# Spare time bass



## Greenman (Feb 18, 2007)

I had most of these parts laying around for some time now and figured I put them together before they go missing. No big talent on my part so don't get to excited.

Warmoth swamp ash gloss black
Wamoth ebony on maple neck
Nordstrand NJ4SE
Audere pre
Hipshot A bridge
Hipshot tuners






































I might have a chance to do the threaded inserts tonite if I don't have to many beers.
__________________


----------



## Hamm Guitars (Jan 12, 2007)

I only have one question:



Greenman said:


>


What's the BBQ ignitor for? (besides the obvious)


----------



## Greenman (Feb 18, 2007)

Hamm Guitars said:


> I only have one question:
> 
> 
> 
> What's the BBQ ignitor for? (besides the obvious)
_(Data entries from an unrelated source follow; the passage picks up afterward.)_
-- ==== Sys2Proof/Machine/Service.lean ====
section
/-! DEFINITION. Service actions (R741 - R756): the single slot, the retirement of a tile, migrations, the retirement of an
engine (R223), and the check of the flash copies. -/
namespace Sys2Proof.Machine

/-! ## The slot (R741, R742) -/

/-- TARGET names nothing that the action can act on (R742). -/
def State.badTarget (s : State) (a t : Nat) : Bool :=
  if a = 1 then decide (200 ≤ t) || s.f (ANV_ID.STATE t) != 0
  else if a = 2 then decide (512 ≤ t)
  else if a = 3 then decide (s.region t ≠ .stack)
  else if a = 4 then decide (16 ≤ t) || s.f (VRG_ID.MODE t) != 0
  else a != 5

/-- The action takes the slot; one whose target is bad ends at once. -/
def State.beginAction (s : State) (a t : Nat) : State :=
  let s := { s with svc := some (a, t) }
  let s := (s.setF ZEN_SVC_STATUS.STATE 1).setF ZEN_SVC_STATUS.RESULT 0
  if s.badTarget a t then s.endAction 5 else s

/-- No action starts during a compute reset (R741), nor while ZEN does not run (R718) or has not booted. -/
def State.slotOpen (s : State) : Bool := s.up && s.zenUp && s.ready

/-- GO written to ZEN_SVC_CTL: refused with BUSY while an action runs; a GO that no action may follow yet waits for the
slot with the automatic ones. TARGET of FLASH_CHECK says nothing (DEDUCED, log entry 58). -/
def State.svcGo (s : State) : State :=
  let a := s.f ZEN_SVC_CTL.ACTION
  let t := if a = 5 then 0 else s.f ZEN_SVC_CTL.TARGET
  if s.svc.isSome then s.setF ZEN_SVC_STATUS.RESULT 2
  else if s.slotOpen then s.beginAction a t
  else s.due a t

/-- The state in which a row of the action goes on: the action holds the slot, or it was due and takes it now. -/
def State.claim (s : State) (a t : Nat) : State :=
  if s.svc = none ∧ s.slotOpen ∧ s.svcDue.contains (a, t) then
    { s with svcDue := s.svcDue.erase (a, t) }.beginAction a t
  else s

/-- A row of an action: its work on the state that claim gives. -/
def actionRow (a t : Nat) (s : State) (work : State → State) : Out :=
  let s' := s.claim a t
  if s'.svc = some (a, t) ∧ s'.zenUp then .next (work s') else .next s'

/-! ## Retiring a tile (R744 - R747) -/

/-- Jobs whose tile set holds logical tile l and whose tiles are loaded or moving. -/
def State.onTiles (s : State) (l : Nat) : List Nat :=
  jobList.filter (fun j => s.inSet j l &&
    (s.jobState j == jRESTORING || s.jobState j == jRUNNING || s.jobState j == jSAVING))

/-- Steps 3 to 5 of R744: logical tile l moves from p to the spare sp, and p is stored in every repair area. -/
def State.moveTile (s : State) (p sp l : Nat) : State :=
  let s := (s.setF (ANV_ID.STATE p) 2).setF (ANV_ID.LOGICAL p) 255
  let s := (s.setF (ANV_ID.STATE sp) 0).setF (ANV_ID.LOGICAL sp) l
  let s := { s with retired := (List.range 16).foldl (fun m n =>
    SMap.put [] m n (addNum (SMap.get [] s.retired n) p)) s.retired }
  let s := s.setF ZEN_SVC_STATUS.SPARES (s.f ZEN_SVC_STATUS.SPARES - 1)
  ((s.bump ZEN_SVC_STATUS.RETIRED 1).setFlag ZEN_ALERT.TILE true).endAction 1

/-- RETIRE_TILE (R744, R747): jobs of the tile are held and pre-empted; once none of them is on its tiles and the
spare's group is on, the tile moves. -/
def State.retireTile (s : State) (p : Nat) : State :=
  match s.spareFor (p / 25) with
  | none => s.endAction 3
  | some sp =>
    let l := s.ltile p
    let s := { s with svcHeld := true }
    let s := (s.onTiles l).foldl State.startSave s
    if (s.onTiles l).isEmpty ∧ s.powOn (sp / 25) then s.moveTile p sp l else s

def execRetireTile (t : Nat) (s : State) : Out := actionRow 1 t s (fun s => s.retireTile t)

/-! ## Migrations (R743, R748, R749) -/

/-- A migration of extents of channel c of stack n begins, unless its entries have been made already; the copier's rows
carry it on and end it. -/
def State.migrate (s : State) (n c : Nat) (exts : List (Nat × Nat)) : State :=
  if s.flag (MSC_COPY.ACTIVE n) then s
  else match s.planMigration n c exts with
    | none => s.endAction 4
    | some [] => s.endAction 1
    | some ws => { s with migTodo := ws }.startExtent n

/-- MIGRATE_CHANNEL (R374, R748). -/
def execMigrateChannel (g : Nat) (s : State) : Out :=
  actionRow 2 g s (fun s => s.migrate (g / 32) (g % 32) (s.channelExtents (g / 32) (g % 32)))

/-- The page of a local address within its stack, as channel and index (R339, R340). -/
def State.pageOfAddr (s : State) (addr : Nat) : Nat × Nat :=
  (h512 (s.pageIn (addr / 4096)), s.pageIn (addr / 4096) / 32)

/-- MIGRATE_PAGE (R749): an extent of SIZE 0. -/
def execMigratePage (addr : Nat) (s : State) : Out :=
  actionRow 3 addr s (fun s =>
    let n := s.stackOf (addr / 4096)
    let (c, j) := s.pageOfAddr addr
    s.migrate n c (freeExtents (s.usedExtents n c) 0 j))

/-! ## Retiring an engine (R223) -/

/-- RETIRE_ENGINE: RETIRE is set, and loads that use the engine are refused from then on. -/
def execRetireEngine (n : Nat) (s : State) : Out :=
  actionRow 4 n s (fun s => ((s.setFlag (VRG_CTL.RETIRE n) true).setF (VRG_ID.MODE n) 1).endAction 1)

/-- A resident job, or one being loaded, uses the engine of stack n. -/
def State.engineUsed (s : State) (n : Nat) : Bool :=
  jobList.any (fun j => s.resident j && (SMap.get 0 s.engines j).testBit n) ||
    (match s.loading with
    | some x => x.job.isSome && x.vrg.testBit n
    | none => false)

/-- RETIRE_COMPLETE: PLAIN is set, slots are cleared, and the Virga compute domain goes off. -/
def execRetireComplete (n : Nat) (s : State) : Out :=
  if n < 16 ∧ s.f (VRG_ID.MODE n) = 1 ∧ s.engineUsed n = false ∧ s.virgaBusy n = 0 ∧ s.up ∧ s.zenUp then
    .next ((s.setFlag (VRG_CTL.PLAIN n) true).enterPlain n)
  else .next s

/-! ## Flash copies (R756) -/

/-- The check is not started while an update or a repair is on its way. -/
def State.flashFree (s : State) : Bool :=
  s.fwu.isNone && s.fwStream.isNone && s.f ZEN_FWU_STATUS.STATE == 0

/-- FLASH_CHECK: the four copies are checked, and a failing copy that the boot did not select is rewritten. Target 1 is
the repair that follows the check of the boot. -/
def execFlashCheck (s : State) : Out :=
  let a := s.claim 5 0
  if a.svc = some (5, 0) then
    .next (if a.zenUp ∧ a.flashFree then a.checkFlash.repairNext 0 else a)
  else actionRow 5 1 s (fun s => if s.flashFree then s.repairNext 0 else s)

/-- FLASH_CHECK_TIMER: every 24 h of OSC_Z. -/
def execFlashCheckTimer (s : State) : Out := .next (if s.ready then s.due 5 0 else s)

end Sys2Proof.Machine
end

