-- ==== Sys2Proof/Machine/Attest.lean ====
section
/-! DEFINITION. Attestation (R732, R733) and the test access port (R736). -/
namespace Sys2Proof.Machine

/-! ## The SPDM responder (R732) -/

/-- Error codes of SPDM 1.3 (PRESUMED, log entry 59). -/
def eInvalid : Nat := 1
def eUnexpected : Nat := 4
def eUnspecified : Nat := 5
def eUnsupported : Nat := 7

/-- A request on the transport reaches the responder: MCTP over I3C, or the mailbox of DYL port 0 (R726, R727). -/
def State.spdmUp (s : State) (tr : Nat) : Bool :=
  s.zenUp && (if tr = 0 then s.sbUp else tr == 1 && s.f (DYL_PORT_STATUS.STATE 0) == 2)

/-- Connection state of a transport: 0 none, then one more for each of GET_VERSION, GET_CAPABILITIES and
NEGOTIATE_ALGORITHMS. -/
def State.spdmStage (s : State) (tr : Nat) : Nat := SMap.get 0 s.spdm tr

/-- An answer sent, with the connection state after it. -/
def State.answerSpdm (s : State) (tr stage : Nat) (r : SpdmRsp) : State :=
  { s with spdm := SMap.put 0 s.spdm tr stage, spdmOut := s.spdmOut ++ [(tr, r)] }

/-- A request whose answer needs the connection state `need`; another one is answered UnexpectedRequest. -/
def spdmRow (tr need : Nat) (s : State) (stage : Nat) (r : SpdmRsp) : Out :=
  if s.spdmUp tr then
    .next (if s.spdmStage tr = need then s.answerSpdm tr stage r
      else s.answerSpdm tr (s.spdmStage tr) (.error eUnexpected))
  else .next s

/-- GET_VERSION: SPDM 1.3; it opens the connection anew. -/
def execGetVersion (tr : Nat) (s : State) : Out :=
  if s.spdmUp tr then .next (s.answerSpdm tr 1 (.version [3])) else .next s

/-- GET_CAPABILITIES: certificates, challenge and signed measurements. -/
def execGetCapabilities (tr : Nat) (s : State) : Out := spdmRow tr 1 s 2 (.capabilities true true true)

/-- NEGOTIATE_ALGORITHMS: the requester offers ML-DSA-65 and SHAKE256, or receives ERROR. -/
def execNegotiateAlgorithms (tr : Nat) (mldsa shake : Bool) (s : State) : Out :=
  if mldsa && shake then spdmRow tr 2 s 3 .algorithms else spdmRow tr 2 s 2 (.error eInvalid)

/-- Slot 0's chain: length, the digest of the root certificate, and the certificates; empty where no alias key was
derived. -/
def State.certChain (s : State) : List Byte :=
  match s.certs with
  | [] => []
  | root :: t =>
    let body := root ++ t.flatten
    leBytes 2 (68 + body.length) ++ [0#8, 0#8] ++ digest64 root ++ body

def execGetDigests (tr : Nat) (s : State) : Out :=
  spdmRow tr 3 s 3 (.digests (if s.certs.isEmpty then [] else [(0, digest64 s.certChain)]))

/-- GET_CERTIFICATE: a portion of slot 0's chain; ERROR Unspecified while debug access is open (R736). -/
def execGetCertificate (tr slot off len : Nat) (s : State) : Out :=
  let c := s.certChain
  spdmRow tr 3 s 3 (if s.flag ZEN_BOOT.UNLOCKED ∨ s.certs.isEmpty then .error eUnspecified
    else if slot ≠ 0 ∨ c.length ≤ off then .error eInvalid
    else .certificate 0 ((c.drop off).take len) (c.length - off - min len (c.length - off)))

/-! ## Measurements (R733) -/

/-- Value of measurement 16 + j: DIGEST of the image of resident job j with its LDR_JOBj_ATTR, zero while STATE is
NONE. -/
def State.jobMeasure (s : State) (j : Nat) : List Byte :=
  if s.resident j then SMap.get [] s.digests j ++ leBytes 8 (s.reg (LDR_JOB_ATTR.at j)).toNat
  else List.replicate 72 0#8

/-- Every measurement block there is. -/
def State.blocks (s : State) : List (Nat × List Byte) :=
  ((List.range 8).map (· + 1)).filterMap (fun i =>
    let d := SMap.get [] s.meas i
    if d.isEmpty then none else some (i, d)) ++
  jobList.map (fun j => (16 + j, s.jobMeasure j))

/-- Summary of every measurement, as a challenge answers it. -/
def State.summary (s : State) : List Byte := digest64 (s.blocks.flatMap (·.2))

/-- CHALLENGE: signed with the alias key over the nonce and what the answer says. -/
def execChallenge (tr slot : Nat) (nonce : List Byte) (s : State) : Out :=
  spdmRow tr 3 s 3 (if s.flag ZEN_BOOT.UNLOCKED ∨ s.certs.isEmpty then .error eUnspecified
    else if slot ≠ 0 then .error eInvalid
    else
      let chain := digest64 s.certChain
      .challengeAuth chain s.summary (Config.sign s.aliasSeed (nonce ++ chain ++ s.summary)))

/-- GET_MEASUREMENTS: index 0 asks for the number of blocks, 0xFF for all of them, another one for one block; the answer
is one snapshot. -/
def execGetMeasurements (tr index : Nat) (signed : Bool) (nonce : List Byte) (s : State) : Out :=
  let all := s.blocks
  let bs := if index = 0 then [] else if index = 255 then all else all.filter (fun b => b.1 == index)
  spdmRow tr 3 s 3 (if signed ∧ s.aliasSeed.isEmpty then .error eUnspecified
    else if index ≠ 0 ∧ bs.isEmpty then .error eInvalid
    else .measurements all.length bs
      (if signed then Config.sign s.aliasSeed (nonce ++ bs.flatMap (fun b => leBytes 1 b.1 ++ b.2)) else []))

/-- A request that the responder does not support. -/
def execUnsupportedRequest (tr _code : Nat) (s : State) : Out :=
  if s.spdmUp tr then .next (s.answerSpdm tr (s.spdmStage tr) (.error eUnsupported)) else .next s

/-! ## The test access port (R736, IEEE 1149.1) -/

/-- States of the controller: 0 Test-Logic-Reset, 1 Run-Test/Idle, 2 Select-DR, 3 Capture-DR, 4 Shift-DR, 5 Exit1-DR, 6
Pause-DR, 7 Exit2-DR, 8 Update-DR, and 9 to 15 the same for IR (PRESUMED, log entry 68). -/
def tapNext (st : Nat) (tms : Bool) : Nat :=
  match st, tms with
  | 0, true => 0
  | 0, false => 1
  | 1, true => 2
  | 1, false => 1
  | 2, true => 9
  | 2, false => 3
  | 9, true => 0
  | 9, false => 10
  | 8, true => 2
  | 8, false => 1
  | 15, true => 2
  | 15, false => 1
  | st, tms =>
    let b := if st < 9 then 0 else 7
    match st - b, tms with
    | 3, true => b + 5
    | 3, false => b + 4
    | 4, true => b + 5
    | 4, false => b + 4
    | 5, true => b + 8
    | 5, false => b + 6
    | 6, true => b + 7
    | 6, false => b + 6
    | 7, true => b + 8
    | _, _ => b + 4

/-- BYPASS, which a reset of the port selects. -/
def tapBypass : List Bool := List.replicate Config.irLen true

/-- One rising edge of TCK with TMS and TDI. -/
def State.tapClock (s : State) (b : Bool × Bool) : State :=
  let s := match s.tap with
    | 3 => { s with tapShift := if s.tapIr = tapBypass then [false] else Config.drCapture s.tapIr }
    | 10 => { s with tapShift := true :: List.replicate (Config.irLen - 1) false }
    | 4 => { s with tdo := s.tdo ++ s.tapShift.take 1, tapShift := s.tapShift.drop 1 ++ [b.2] }
    | 11 => { s with tdo := s.tdo ++ s.tapShift.take 1, tapShift := s.tapShift.drop 1 ++ [b.2] }
    | _ => s
  let n := tapNext s.tap b.1
  let s := { s with tap := n }
  if n = 15 then { s with tapIr := s.tapShift } else if n = 0 then { s with tapIr := tapBypass } else s

/-- JTAG_TAP_ACCESS: TRST_N, then clocks with TMS and TDI; TDO holds the bits shifted out. -/
def execJtagTapAccess (trst : Bool) (bits : List (Bool × Bool)) (s : State) : Out :=
  if s.pgood then
    let s := { s with tdo := [] }
    let s := if trst then { s with tap := 0, tapIr := tapBypass } else s
    .next (bits.foldl State.tapClock s)
  else .next s

end Sys2Proof.Machine
end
Non bass related activities.:food-smiley-004:


----------



## Hamm Guitars (Jan 12, 2007)

Ahh, I see...


----------



## Edutainment (Jan 29, 2008)

Greenman said:


> Non bass related activities.:food-smiley-004:


Barbecuing? :tongue:


----------



## Greenman (Feb 18, 2007)

I hate installing neck inserts but I think they are a must. :food-smiley-004:


----------



## sysexguy (Mar 5, 2006)

Nice, just in case the pics are hiding it, you do have a wire from the bridge to ground?

Andy


----------



## Greenman (Feb 18, 2007)

sysexguy said:


> Nice, just in case the pics are hiding it, you do have a wire from the bridge to ground?
> 
> Andy


You win the prise. You were the first to notice. The pickups are humbucker split coil and the pre is active so I'm going to try without a bridge ground.
I think I will be ok but if not I will add it.
Cheers


----------



## Greenman (Feb 18, 2007)

Should be banging on this tonite. :rockon2:


----------



## Greenman (Feb 18, 2007)

Done deal. I'm going jammin tonite. :rockon2:


----------



## Edutainment (Jan 29, 2008)

Looks nice. How's it sound?


----------



## Greenman (Feb 18, 2007)

Edutainment said:


> Looks nice. How's it sound?


Couldn't tell you. My jam just canceled so I have to set up my amp. Big pain right now but thats where I'm headin'
Tell you tommorrow tho. sdsre


----------



## Greenman (Feb 18, 2007)

Edutainment said:


> Looks nice. How's it sound?


Well folks I'm ear to ear grin. :banana:
I'm not good enough to tell if it's the swamp ash body, the pickups, or the preamp but really happy.

I would recommend trying one of these if you want to breath new life into an existing bass.
http://audereaudio.com/JZ3.htm

I'm going to play it a couple more days and tweak the setup and next time I change the strings I will dress the fret ends.

Cheer:food-smiley-004:


----------